THE RECORDS
+-------+

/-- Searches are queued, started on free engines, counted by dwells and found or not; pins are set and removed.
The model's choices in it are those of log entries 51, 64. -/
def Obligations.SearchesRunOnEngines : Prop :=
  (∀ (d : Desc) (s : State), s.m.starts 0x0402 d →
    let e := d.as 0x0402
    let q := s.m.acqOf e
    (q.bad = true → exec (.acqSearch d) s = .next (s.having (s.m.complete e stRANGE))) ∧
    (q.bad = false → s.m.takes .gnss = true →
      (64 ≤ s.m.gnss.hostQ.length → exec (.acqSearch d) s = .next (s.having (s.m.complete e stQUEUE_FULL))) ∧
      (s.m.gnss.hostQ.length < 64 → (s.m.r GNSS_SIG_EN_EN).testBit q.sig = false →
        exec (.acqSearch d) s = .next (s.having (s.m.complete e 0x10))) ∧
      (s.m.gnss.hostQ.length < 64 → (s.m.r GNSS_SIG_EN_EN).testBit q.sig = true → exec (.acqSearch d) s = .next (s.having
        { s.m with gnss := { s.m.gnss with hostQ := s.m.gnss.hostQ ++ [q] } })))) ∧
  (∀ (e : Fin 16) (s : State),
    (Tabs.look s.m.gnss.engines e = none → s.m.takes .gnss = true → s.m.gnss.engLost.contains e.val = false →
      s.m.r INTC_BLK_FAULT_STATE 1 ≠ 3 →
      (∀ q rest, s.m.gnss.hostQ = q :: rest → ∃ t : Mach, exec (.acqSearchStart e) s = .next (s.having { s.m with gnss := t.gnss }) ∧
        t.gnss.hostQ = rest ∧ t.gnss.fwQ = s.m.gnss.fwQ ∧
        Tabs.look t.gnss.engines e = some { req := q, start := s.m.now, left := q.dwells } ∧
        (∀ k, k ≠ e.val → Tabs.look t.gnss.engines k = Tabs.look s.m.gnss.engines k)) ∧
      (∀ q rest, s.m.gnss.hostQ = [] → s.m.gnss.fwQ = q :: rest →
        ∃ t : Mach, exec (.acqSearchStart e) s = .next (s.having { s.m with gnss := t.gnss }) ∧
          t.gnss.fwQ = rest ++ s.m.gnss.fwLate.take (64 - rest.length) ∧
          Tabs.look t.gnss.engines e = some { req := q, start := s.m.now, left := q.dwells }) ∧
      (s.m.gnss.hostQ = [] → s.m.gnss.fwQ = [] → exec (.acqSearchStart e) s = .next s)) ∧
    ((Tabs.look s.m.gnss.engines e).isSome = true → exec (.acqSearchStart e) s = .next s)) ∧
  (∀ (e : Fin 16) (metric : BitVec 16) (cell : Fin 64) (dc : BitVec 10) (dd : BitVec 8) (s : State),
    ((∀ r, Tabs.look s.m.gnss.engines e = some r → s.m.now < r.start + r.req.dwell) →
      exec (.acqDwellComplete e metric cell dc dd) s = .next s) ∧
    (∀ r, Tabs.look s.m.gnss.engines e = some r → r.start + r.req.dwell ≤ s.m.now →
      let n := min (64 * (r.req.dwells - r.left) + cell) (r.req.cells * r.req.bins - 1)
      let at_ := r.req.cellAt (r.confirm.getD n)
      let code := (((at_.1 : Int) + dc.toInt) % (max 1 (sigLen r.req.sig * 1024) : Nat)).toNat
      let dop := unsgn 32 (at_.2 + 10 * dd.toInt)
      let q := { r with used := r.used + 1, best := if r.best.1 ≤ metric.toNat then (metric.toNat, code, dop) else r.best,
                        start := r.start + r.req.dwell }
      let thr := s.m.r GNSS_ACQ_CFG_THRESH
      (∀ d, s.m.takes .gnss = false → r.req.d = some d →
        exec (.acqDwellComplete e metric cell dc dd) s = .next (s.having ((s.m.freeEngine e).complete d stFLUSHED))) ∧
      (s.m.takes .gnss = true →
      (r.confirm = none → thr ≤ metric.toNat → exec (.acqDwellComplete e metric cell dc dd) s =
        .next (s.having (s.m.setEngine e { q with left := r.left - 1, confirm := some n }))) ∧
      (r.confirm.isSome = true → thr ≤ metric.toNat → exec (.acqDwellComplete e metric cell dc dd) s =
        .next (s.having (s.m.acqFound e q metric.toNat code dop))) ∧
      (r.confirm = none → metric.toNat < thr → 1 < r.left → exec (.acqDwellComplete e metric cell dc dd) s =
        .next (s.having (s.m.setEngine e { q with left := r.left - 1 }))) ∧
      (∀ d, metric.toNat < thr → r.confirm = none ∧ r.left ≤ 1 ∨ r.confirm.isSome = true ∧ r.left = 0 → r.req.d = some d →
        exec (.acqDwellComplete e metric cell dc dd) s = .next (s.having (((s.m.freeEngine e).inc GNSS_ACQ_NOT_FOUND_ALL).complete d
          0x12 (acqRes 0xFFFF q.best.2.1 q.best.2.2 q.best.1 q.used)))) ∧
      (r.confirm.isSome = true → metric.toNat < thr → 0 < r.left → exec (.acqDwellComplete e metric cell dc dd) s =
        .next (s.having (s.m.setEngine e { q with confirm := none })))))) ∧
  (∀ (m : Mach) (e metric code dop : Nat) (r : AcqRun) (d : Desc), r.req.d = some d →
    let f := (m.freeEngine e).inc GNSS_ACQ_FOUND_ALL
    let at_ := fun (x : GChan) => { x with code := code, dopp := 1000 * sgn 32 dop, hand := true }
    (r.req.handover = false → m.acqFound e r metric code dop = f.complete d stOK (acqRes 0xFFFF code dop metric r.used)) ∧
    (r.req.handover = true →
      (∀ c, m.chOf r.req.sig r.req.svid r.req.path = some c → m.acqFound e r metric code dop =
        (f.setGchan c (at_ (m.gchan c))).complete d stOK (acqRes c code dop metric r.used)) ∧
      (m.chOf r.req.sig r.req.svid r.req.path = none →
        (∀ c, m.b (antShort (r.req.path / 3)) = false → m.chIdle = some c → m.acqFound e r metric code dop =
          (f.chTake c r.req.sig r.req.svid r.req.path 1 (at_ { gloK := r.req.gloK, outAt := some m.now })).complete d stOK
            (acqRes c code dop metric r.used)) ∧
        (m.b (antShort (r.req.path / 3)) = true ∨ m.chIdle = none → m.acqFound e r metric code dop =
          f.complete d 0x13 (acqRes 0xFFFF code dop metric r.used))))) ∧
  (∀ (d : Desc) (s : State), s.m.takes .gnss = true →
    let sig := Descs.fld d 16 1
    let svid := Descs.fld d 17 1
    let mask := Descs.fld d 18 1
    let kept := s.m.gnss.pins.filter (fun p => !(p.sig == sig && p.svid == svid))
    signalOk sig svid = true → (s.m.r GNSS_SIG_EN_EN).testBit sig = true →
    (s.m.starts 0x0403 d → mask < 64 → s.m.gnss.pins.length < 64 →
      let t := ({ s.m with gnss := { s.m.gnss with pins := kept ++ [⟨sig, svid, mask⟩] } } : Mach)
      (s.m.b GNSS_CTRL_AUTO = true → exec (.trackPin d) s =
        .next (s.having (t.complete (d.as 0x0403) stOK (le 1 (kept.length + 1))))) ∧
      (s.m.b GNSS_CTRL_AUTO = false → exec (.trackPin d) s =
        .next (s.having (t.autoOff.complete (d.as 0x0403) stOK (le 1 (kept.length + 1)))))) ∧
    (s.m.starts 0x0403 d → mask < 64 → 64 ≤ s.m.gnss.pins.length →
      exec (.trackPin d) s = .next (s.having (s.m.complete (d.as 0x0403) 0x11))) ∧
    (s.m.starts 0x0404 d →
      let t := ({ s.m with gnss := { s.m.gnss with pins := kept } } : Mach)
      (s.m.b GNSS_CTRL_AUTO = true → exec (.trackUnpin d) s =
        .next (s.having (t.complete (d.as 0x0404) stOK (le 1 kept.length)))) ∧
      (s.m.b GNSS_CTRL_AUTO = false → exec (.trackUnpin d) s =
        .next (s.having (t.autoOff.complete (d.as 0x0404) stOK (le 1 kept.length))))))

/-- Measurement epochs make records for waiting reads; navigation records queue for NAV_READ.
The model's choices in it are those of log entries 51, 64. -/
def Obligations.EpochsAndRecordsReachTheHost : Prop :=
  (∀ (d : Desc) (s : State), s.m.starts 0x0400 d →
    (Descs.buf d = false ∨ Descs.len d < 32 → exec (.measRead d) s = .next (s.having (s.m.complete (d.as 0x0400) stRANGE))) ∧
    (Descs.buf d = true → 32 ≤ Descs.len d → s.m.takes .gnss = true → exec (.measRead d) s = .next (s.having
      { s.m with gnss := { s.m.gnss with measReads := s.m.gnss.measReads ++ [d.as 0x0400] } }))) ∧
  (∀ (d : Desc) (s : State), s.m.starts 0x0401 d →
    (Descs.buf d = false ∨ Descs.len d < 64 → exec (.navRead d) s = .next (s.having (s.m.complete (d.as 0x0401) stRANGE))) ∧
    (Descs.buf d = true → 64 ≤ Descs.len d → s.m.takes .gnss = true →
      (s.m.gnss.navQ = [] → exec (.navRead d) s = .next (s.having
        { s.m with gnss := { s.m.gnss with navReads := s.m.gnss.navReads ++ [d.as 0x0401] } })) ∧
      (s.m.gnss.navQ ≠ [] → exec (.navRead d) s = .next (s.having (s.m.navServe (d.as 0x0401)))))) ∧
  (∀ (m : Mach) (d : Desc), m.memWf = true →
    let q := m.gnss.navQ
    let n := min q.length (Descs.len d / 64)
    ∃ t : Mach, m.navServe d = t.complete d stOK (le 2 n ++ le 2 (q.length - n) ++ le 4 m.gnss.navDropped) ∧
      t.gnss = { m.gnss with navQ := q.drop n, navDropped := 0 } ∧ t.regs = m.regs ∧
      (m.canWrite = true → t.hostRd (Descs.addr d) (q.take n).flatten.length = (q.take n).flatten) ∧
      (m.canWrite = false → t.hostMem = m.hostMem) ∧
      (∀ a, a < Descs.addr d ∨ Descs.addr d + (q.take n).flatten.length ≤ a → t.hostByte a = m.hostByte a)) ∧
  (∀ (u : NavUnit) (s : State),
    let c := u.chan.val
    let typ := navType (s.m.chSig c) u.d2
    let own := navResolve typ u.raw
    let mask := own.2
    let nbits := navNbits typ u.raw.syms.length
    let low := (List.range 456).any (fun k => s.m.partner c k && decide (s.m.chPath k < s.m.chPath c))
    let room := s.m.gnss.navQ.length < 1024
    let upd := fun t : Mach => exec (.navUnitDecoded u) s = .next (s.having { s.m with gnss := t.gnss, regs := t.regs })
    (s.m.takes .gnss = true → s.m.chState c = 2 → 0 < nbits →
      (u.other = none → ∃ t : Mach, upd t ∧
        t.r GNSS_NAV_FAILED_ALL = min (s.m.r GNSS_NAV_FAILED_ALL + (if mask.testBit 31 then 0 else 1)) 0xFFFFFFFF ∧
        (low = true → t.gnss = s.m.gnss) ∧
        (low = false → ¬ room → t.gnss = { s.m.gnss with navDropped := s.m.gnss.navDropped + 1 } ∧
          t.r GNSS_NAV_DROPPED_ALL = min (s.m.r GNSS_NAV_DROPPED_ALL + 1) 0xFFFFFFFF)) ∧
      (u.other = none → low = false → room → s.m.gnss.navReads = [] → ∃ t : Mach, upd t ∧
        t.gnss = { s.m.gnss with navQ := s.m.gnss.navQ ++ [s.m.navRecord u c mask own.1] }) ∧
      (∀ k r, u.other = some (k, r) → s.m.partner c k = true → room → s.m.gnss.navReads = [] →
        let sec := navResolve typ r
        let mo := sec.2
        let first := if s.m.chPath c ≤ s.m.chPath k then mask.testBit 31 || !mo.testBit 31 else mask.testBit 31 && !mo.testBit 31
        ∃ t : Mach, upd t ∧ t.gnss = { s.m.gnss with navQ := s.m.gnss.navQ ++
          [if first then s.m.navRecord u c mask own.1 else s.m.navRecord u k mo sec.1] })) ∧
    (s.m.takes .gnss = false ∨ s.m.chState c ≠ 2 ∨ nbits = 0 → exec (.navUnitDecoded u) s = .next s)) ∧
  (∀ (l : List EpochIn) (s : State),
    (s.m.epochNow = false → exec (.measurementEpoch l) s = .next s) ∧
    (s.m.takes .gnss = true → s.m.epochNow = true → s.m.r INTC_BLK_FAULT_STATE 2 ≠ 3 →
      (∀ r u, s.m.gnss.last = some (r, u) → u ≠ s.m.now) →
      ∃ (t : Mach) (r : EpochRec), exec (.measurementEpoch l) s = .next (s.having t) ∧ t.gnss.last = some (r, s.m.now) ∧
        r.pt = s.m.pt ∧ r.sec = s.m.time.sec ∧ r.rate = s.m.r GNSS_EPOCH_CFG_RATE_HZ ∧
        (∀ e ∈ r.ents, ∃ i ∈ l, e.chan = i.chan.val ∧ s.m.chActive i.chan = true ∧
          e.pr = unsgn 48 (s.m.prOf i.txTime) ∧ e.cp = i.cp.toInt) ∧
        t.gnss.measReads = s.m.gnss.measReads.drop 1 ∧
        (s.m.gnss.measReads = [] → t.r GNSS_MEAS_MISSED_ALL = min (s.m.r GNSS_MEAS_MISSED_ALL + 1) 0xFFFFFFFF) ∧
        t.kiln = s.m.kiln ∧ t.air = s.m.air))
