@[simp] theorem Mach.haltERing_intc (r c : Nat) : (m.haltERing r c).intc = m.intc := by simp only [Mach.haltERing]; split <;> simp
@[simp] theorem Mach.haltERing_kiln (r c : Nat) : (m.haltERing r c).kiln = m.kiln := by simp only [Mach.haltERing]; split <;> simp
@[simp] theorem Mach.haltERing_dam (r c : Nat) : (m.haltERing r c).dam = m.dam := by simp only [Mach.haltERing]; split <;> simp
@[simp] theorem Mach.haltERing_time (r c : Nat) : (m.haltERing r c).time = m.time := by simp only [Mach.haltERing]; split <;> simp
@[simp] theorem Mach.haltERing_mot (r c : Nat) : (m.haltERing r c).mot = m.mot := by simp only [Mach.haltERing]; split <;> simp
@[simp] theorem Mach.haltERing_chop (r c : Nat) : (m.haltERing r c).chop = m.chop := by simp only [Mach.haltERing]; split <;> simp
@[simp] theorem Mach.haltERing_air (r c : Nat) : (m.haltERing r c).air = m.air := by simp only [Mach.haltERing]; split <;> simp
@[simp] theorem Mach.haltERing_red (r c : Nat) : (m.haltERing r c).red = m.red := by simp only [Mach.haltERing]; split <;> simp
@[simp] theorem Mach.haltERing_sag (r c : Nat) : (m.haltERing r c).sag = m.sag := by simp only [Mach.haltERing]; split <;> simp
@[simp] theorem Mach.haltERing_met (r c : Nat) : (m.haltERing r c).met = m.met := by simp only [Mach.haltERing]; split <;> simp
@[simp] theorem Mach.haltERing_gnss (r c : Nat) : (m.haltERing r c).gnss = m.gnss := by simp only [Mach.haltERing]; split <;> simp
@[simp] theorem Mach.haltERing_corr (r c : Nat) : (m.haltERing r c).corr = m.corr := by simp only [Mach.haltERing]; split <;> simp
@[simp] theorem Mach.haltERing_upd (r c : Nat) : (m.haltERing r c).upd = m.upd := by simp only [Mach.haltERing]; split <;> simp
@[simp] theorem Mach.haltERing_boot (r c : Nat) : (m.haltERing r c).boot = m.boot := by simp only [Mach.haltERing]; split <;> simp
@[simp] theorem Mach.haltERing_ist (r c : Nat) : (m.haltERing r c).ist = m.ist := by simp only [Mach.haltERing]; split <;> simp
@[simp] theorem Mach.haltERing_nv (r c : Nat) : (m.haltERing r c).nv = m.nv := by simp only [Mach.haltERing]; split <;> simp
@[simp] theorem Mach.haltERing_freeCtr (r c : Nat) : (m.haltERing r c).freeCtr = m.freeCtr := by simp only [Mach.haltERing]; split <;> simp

+-------+

DIRECTIONS FOR THIS TASK
Your answer should be only the number of lines in the entries above that hold the string "first".

THE COMPLETED TASK
2